Improving Emergency Department Information Flow in the Pacific Northwest

Jan. 25, 2014
To improve their information flow, hospitals in Washington state have turned to a solution called the Emergency Department Information Exchange (EDIE), a software tool for proactively notifying EDs when high-utilization or special needs patients register. The information includes those patients’ prior ED visit history, primary care provider information, and associated care plans.

One of the promises of health information exchange is better communication between hospitals and community healthcare providers about patients, including efforts to reduce emergency department utilization rates and ensure people are receiving care in the most appropriate setting.

To improve their information flow, hospitals in Washington state have turned to a solution called the Emergency Department Information Exchange (EDIE), a software tool for proactively notifying EDs when high-utilization or special needs patients register.

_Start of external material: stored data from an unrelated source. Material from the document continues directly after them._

-- ==== Sys2Proof/Syntax.lean ====
section
/-! DEFINITION. The instructions: one constructor for each of the 14 rows of spec/opcode_table.json, and the places an
encoded row can stand in. Six rows are the operations of the block and two its reserved `OP` codes (30_encoding.md R60,
R73); six are the wire patterns (R62, R64, R65), which the block emits and which the reference reader of R99 and R171
reads back. -/

namespace Sys2Proof

/-- The field of a packet a wire pattern stands in. A reader knows it from the position (R70), not from the bits: `B3`
is the signature at offset 0 and the first byte of an integer elsewhere. -/
inductive WireField
  /-- Packet offset 0 (R65). -/
  | signature
  /-- Packet offsets 1 and 2 (R64). -/
  | flags
  /-- A variable-length integer: length field, nanoseconds or identifier length (R62, R103). -/
  | integer
  deriving DecidableEq, Repr

/-- Where an encoded row stands: in the register `OP` of a request (R60) or in a field of a packet. -/
inductive Slot
  /-- The register `OP` of a request (R60). -/
  | request
  /-- A field of a packet (R70). -/
  | wire (f : WireField)
  deriving DecidableEq, Repr

/-- The rows of spec/opcode_table.json. A request has no operand specifiers: each operation reads the request registers
of the state by name (R61), so those constructors have no arguments. -/
inductive Instr
  /-- `OP = 0b000` (R60, R90). -/
  | vli
  /-- `OP = 0b001` (R60, R110). -/
  | flg
  /-- `OP = 0b010` (R60, R125). -/
  | tse
  /-- `OP = 0b011` (R60, R130). -/
  | ide
  /-- `OP = 0b100` (R60, R140). -/
  | crc
  /-- `OP = 0b101`, the document's `encode_status(event)` (R60, R76, R155). -/
  | enc
  /-- `OP = 0b110`, reserved (R73). -/
  | reservedOp6
  /-- `OP = 0b111`, reserved (R73). -/
  | reservedOp7
  /-- The pattern `00vvvvvv` (R62, R92). -/
  | wireVli1 (v : Nat)
  /-- The pattern `01vvvvvv vvvvvvvv` (R62, R93). -/
  | wireVli2 (v : Nat)
  /-- The pattern `10vvvvvv vvvvvvvv vvvvvvvv` (R62, R94). -/
  | wireVli3 (v : Nat)
  /-- The pattern `11vvvvvv vvvvvvvv vvvvvvvv vvvvvvvv` (R62, R95). -/
  | wireVli4 (v : Nat)
  /-- The signature byte `10110011` (R65). -/
  | wireSignature
  /-- The pattern `0010I0T0 00000sss` (R64). -/
  | wireFlags (idPresent tsPresent : Bool) (status : BitVec 3)
  deriving DecidableEq, Repr

/-- The place each row stands in. -/
def Instr.slot : Instr → Slot
  | .vli => .request
  | .flg => .request
  | .tse => .request
  | .ide => .request
  | .crc => .request
  | .enc => .request
  | .reservedOp6 => .request
  | .reservedOp7 => .request
  | .wireVli1 _ => .wire .integer
  | .wireVli2 _ => .wire .integer
  | .wireVli3 _ => .wire .integer
  | .wireVli4 _ => .wire .integer
  | .wireSignature => .wire .signature
  | .wireFlags _ _ _ => .wire .flags

end Sys2Proof
end

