-- ==== Sys2Proof/Machine/Ops.lean ====
section
/-! DEFINITION. The shared operations: the three ways an operation ends (60_exceptions.md R180 to R187), the response
(10_state.md R27), the one write to the sink and its answer (20_memory.md R44, R45), and reset while idle (R210). -/

namespace Sys2Proof.Machine

/-- The error kinds (R180). -/
inductive ErrorKind
  /-- R181. -/
  | integerTooLarge
  /-- R182. -/
  | packetTooLarge
  /-- R183, with the sink's failure value. -/
  | sinkWriteFailure (e : Config.SinkError)
  deriving DecidableEq, Repr

/-- Why an operation does not reach its result: it raises an error, which is a response, or the request is ill-formed
and has no response (R184). -/
inductive Stop
  | raised (k : ErrorKind)
  | refused (r : Refusal)
  deriving DecidableEq, Repr

/-- The outcome of one step of this machine. -/
abbrev Outcome := Host.Outcome State Fault Refusal

/-- The number of a response kind (R74). -/
def kindCode : ResponseKind → BitVec 2
  | .ok => 0b00#2
  | .integerTooLarge => 0b01#2
  | .packetTooLarge => 0b10#2
  | .sinkWriteFailure => 0b11#2

/-- The response that names an error: `RES` empty, `SINK_ERR` for SinkWriteFailure only (R27, R186 (b)). -/
def errorResponse : ErrorKind → Response
  | .integerTooLarge => { kind := .integerTooLarge, res := [], sinkErr := none }
  | .packetTooLarge => { kind := .packetTooLarge, res := [], sinkErr := none }
  | .sinkWriteFailure e => { kind := .sinkWriteFailure, res := [], sinkErr := some e }

/-- The end of an operation (R219): the response is delivered, every working value is discarded, `BUSY = 0`. -/
def respond (r : Response) (s : State) : State :=
  { s with busy := false, work := Work.cleared, responses := s.responses ++ [r] }

/-- `return s` of R12: the response OK with result bytes. -/
def deliver (res : Bytes) (s : State) : State := respond { kind := .ok, res := res, sinkErr := none } s

/-- `raise` of R12, the entry of R186: nothing is saved, the working values are discarded, the response names the kind.
There is no return from it (R187): the next request starts afresh. -/
def raiseError (k : ErrorKind) (s : State) : State := respond (errorResponse k) s

/-- An operation is accepted only when `BUSY = 0` (R26, R213). -/
def whenIdle (s : State) (run : Outcome) : Outcome := if s.busy then .fault .requestWhileBusy else run

/-- An operation that ends with a byte string on `RES`, an error response, or no response (VLI, FLG, TSE, IDE, CRC). -/
def unitOperation (s : State) (result : Except Stop Bytes) : Outcome :=
  whenIdle s
    (match result with
    | .ok res => .next (deliver res s)
    | .error (.raised k) => .next (raiseError k s)
    | .error (.refused r) => .refused r)

/-- What the sink's answer to the outstanding write does (R45, R163): `ok` ends the operation with OK and an empty `RES`,
a failure is passed on unchanged. -/
def answerSink (a : SinkAnswer) (s : State) : State :=
  match a with
  | .ok => deliver [] { s with sinkLog := s.sinkLog ++ [s.work.pkt] }
  | .fail e => raiseError (.sinkWriteFailure e) s

/-- The outstanding write meets the sink's next answer, or goes on waiting for one (R217, R218). -/
def awaitSink (s : State) : State :=
  match s.sinkAnswers with
  | [] => s
  | a :: rest => answerSink a { s with sinkAnswers := rest }

/-- `SinkWrite` (R12, R44): one write of the whole packet; the operation stays in progress until the sink answers. -/
def sinkWrite (w : Work) (s : State) : State :=
  awaitSink { s with busy := true, work := w, sinkWrites := s.sinkWrites ++ [w.pkt] }

/-- Reset of an idle block (R210): the registers take their reset values, no response and no sink write is made. What the
sink and the host hold is not the block's and stays (DESIGN CHOICE, notes/assumptions/14.md). -/
def resetBlock (s : State) : State := { s with req := Request.reset, busy := false, work := Work.cleared }

end Sys2Proof.Machine
end

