-- ==== Sys2Proof/Certificates/Slice0/Obligations.lean ====
section
/-! DEFINITION. The statements for the provers. Where a next state is written `{ s with … }`, the update lists everything
the instruction changes: every field it does not list is unchanged. The rules R97, R98, R100, R101, R117, R118, R129,
R135 to R137, R143, R146, R164 to R166, R168, R170, R171, R173 and R218 are marked by the spec as its own derivations
from other rules; a statement that formalises one of them is of basis 'derived'. The lists of host actions and of sink
answers and the records of writes and responses are the model's (notes/assumptions/3.md, 4.md and 9.md). That the block
holds nothing after an operation is R175's and R219's; that this is written `work := Work.cleared`, empty and zero, is the
model's choice (DESIGN CHOICE, notes/assumptions/1.md) wherever it stands. -/

open Sys2Proof Sys2Proof.Machine

/-! ### Decoding, fetching and stepping -/

/-- Decode and encode agree, every field at every value the encoding admits, whatever follows (30_encoding.md R60, R62,
R64, R65). -/
def Obligations.DecodeInvertsEncode : Prop :=
  ∀ (i : Instr) (rest : Bytes), i.wf = true → decode i.slot (encode i ++ rest) = .ok (i, rest)

/-- The other direction: what the decoder accepts at a place is a well-formed instruction of that place and its own
encoding, with the bytes after it left over. -/
def Obligations.EncodeInvertsDecode : Prop :=
  ∀ (place : Slot) (bs : Bytes) (i : Instr) (rest : Bytes),
    decode place bs = .ok (i, rest) → i.wf = true ∧ i.slot = place ∧ bs = encode i ++ rest

/-- Bytes written out from the encodings decode to the instruction they stand for. The wire patterns are the spec's (R62,
R64, R65); that a request's `OP` stands in the low 3 bits of a byte is the model's choice (DESIGN CHOICE,
notes/assumptions/6.md): R60 gives it 3 bits and no byte. -/
def Obligations.SpecWordsDecode : Prop :=
  decode .request [0x00#8] = .ok (.vli, []) ∧
  decode .request [0x05#8] = .ok (.enc, []) ∧
  decode .request [0x06#8] = .ok (.reservedOp6, []) ∧
  decode (.wire .integer) [0x3F#8] = .ok (.wireVli1 63, []) ∧
  decode (.wire .integer) [0x7F#8, 0xFF#8] = .ok (.wireVli2 16383, []) ∧
  decode (.wire .integer) [0x81#8, 0x00#8, 0x00#8] = .ok (.wireVli3 65536, []) ∧
  decode (.wire .integer) [0xFB#8, 0x9A#8, 0xC9#8, 0xFF#8] = .ok (.wireVli4 999999999, []) ∧
  decode (.wire .signature) [0xB3#8] = .ok (.wireSignature, []) ∧
  decode (.wire .flags) [0x28#8, 0x03#8] = .ok (.wireFlags true false 3#3, []) ∧
  decode (.wire .flags) [0x22#8, 0x04#8] = .ok (.wireFlags false true 4#3, [])

/-- A step of an idle machine runs the instruction that the host's next action decodes to: a request, with every request
register at the host's value, or a packet field handed to the reference reader, the bytes after it not looked at. The
action is taken off the host's list and nothing else is added around `exec`. -/
def Obligations.StepRunsDecodedInstruction : Prop :=
  (∀ (s : State) (r : Request) (rest : List HostAction) (i : Instr),
    s.busy = false → s.host = .request r :: rest → decode .request [requestByte r.op] = .ok (i, []) →
    step s = exec i { s with req := r, host := rest }) ∧
  ∀ (s : State) (f : WireField) (bytes : Bytes) (rest : List HostAction) (i : Instr) (after : Bytes),
    s.busy = false → s.host = .wire f bytes :: rest → decode (.wire f) bytes = .ok (i, after) →
    step s = exec i { s with host := rest }

/-- Bytes that match no wire pattern: an integer cut short gives the reference reader no decoding (R102); flags with other
fixed bits are read all the same, and any other signature, or flags cut short, stop it (R171). The reader is the model's
own (notes/assumptions/5.md). -/
def Obligations.StepOnUndecodableBytes : Prop :=
  ∀ (s : State) (f : WireField) (bytes : Bytes) (rest : List HostAction) (e : DecodeError),
    s.busy = false → s.host = .wire f bytes :: rest → decode (.wire f) bytes = .error e →
    (f = .integer → step s = .next { s with host := rest, reader := { s.reader with integer := none } }) ∧
    (∀ (f0 f1 : Byte) (more : Bytes), f = .flags → bytes = f0 :: f1 :: more →
      step s = .next { s with
        host := rest,
        reader := { s.reader with
          version := f0.extractLsb' 4 4, idPresent := f0.getLsbD 3, tsPresent := f0.getLsbD 1,
          status := f1.setWidth 3 } }) ∧
    (f = .flags → bytes.length < 2 → step s = .refused (.undecodable e)) ∧
    (f = .signature → step s = .refused (.undecodable e))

The information includes those patients’ prior ED visit history, primary care provider information, and associated care plans.

The Washington State Health Care Authority reports that use of EDIE by hospital EDs has helped save the state a projected $31 million annually. The HCA also reports a 23 percent visit reduction in unnecessary ED visits by Medicaid patients with more than 5 visits in 12 months. Based on this early success in Washington, the Oregon Health Authority’s Office of Health IT has announced that 56 hospitals in the state have agreed to implement EDIE over the next year.

Kathleen Lipiec, social work director at 450-bed PeaceHealth Southwest Medical Center in Vancouver, Wash., described to me why her hospital started using EDIE in 2012.

The state was seeking to reduce inappropriate use of EDs by managed Medicaid patients, she said. The state was considering limiting payments, but hospitals and ED physicians asked the state for time to address the problem proactively, and the EDIE implementation began. It is used statewide, even in the smallest hospitals, Lipiec said.

“Essentially we load the data on managed Medicaid patients from the state and from our systems into EDIE. And we set parameters — for instance the fifth visit sends an alert in ED, and you can decide how you want it sent,” she explained. “We have a paper alert pop up as a fax and then inserted directly in their registration before the patient sees a doctor.” The ED physician can see the frequency of a patient’s ED visits and a summary of ED discharges for the past 12 months. It also allows any ER physician to see a patient’s care guidelines and their treatment plans.  Also, the hospital’s social workers receive e-mail alerts about those patients.

“We can refer them back to primary care for things that are appropriate to handle there, such as pain management,” Lipiec said. “We have added VA patients and Medicare patients, and those without insurance yet.”

EDIE was developed by a Salt Lake City-based company called Collective Medical Technologies (CMT). I asked Chris Klomp, who heads up strategic development for CMT, to describe how it works in further detail. He answered a few questions via e-mail. Here are some of his responses:

Where did the idea originate for this solution?

One of CMT's co-founders’ mothers is a social worker. Many years ago, she worked alongside a group of ED physicians and nurses to track a high-utilization population of patients across several hospitals in Idaho in order to improve their care. After managing patients first with pen and paper, and then a simple spreadsheet, she eventually came to her son, Adam Green, to see if he could write a computer program that could better manage the patients. EDIE was born. 

How does the EDIE gather data on patients and disseminate it? Once it is set up, does data flow to and from provider EMRs? Do providers get information on their patients in a secure e-mail?

For a hospital ED, Collective Medical sets up an interface with the hospital so that whenever a patient registers at their ED, the registration message is sent directly to CMT. From there, EDIE compares the registration message with the patient data in CMT’s database to determine if a patient has relevant prior visit history. If a match is made, EDIE compares the patient against a set of trigger criteria for notification—these criteria are typically ED mobility and visit frequency based—and then sends an EDIE Notification if the patient meets any of the criteria for the hospital. 

The EDIE Notification can be sent in a variety of ways—via fax machine or network printer in the ED, secure e-mail to a specific EDIE user account set up by the hospital, automated phone call, text message prompt, or even directly to the hospital’s EMR. We only send email notifications to EDIE users that have been identified and approved by the hospital; these messages include only a link to the patient record and corresponding Notification in the EDIE web application. The user is then free to log in to his or her EDIE account to view the visit details. We can also enable a hospital to receive notifications directly in its EMR. As part of this type of integration, we can also provide a number of additional benefits such as adding an EDIE alert icon directly in the hospital’s ED tracker board.

This type of improved communication and care coordination sounds like what accountable care organizations are trying to do. Are you working with any of them?

We do work with ACOs and Coordinated Care Organizations. We view our product set as sharing an aligned objective with these organizations and as being highly complementary to the work they’re undertaking. We’re able to leverage technology to more efficiently bridge some of the communication gaps that plague the overall system; we can then provide this information to ACOs and CCOs who, in turn, can take the information and unite the patient and provider downstream in order to improve patient outcomes. We are also beginning to work with Health Home groups in Washington. EDIE provides a great platform for these types of groups in their communication with the EDs that their patients visit.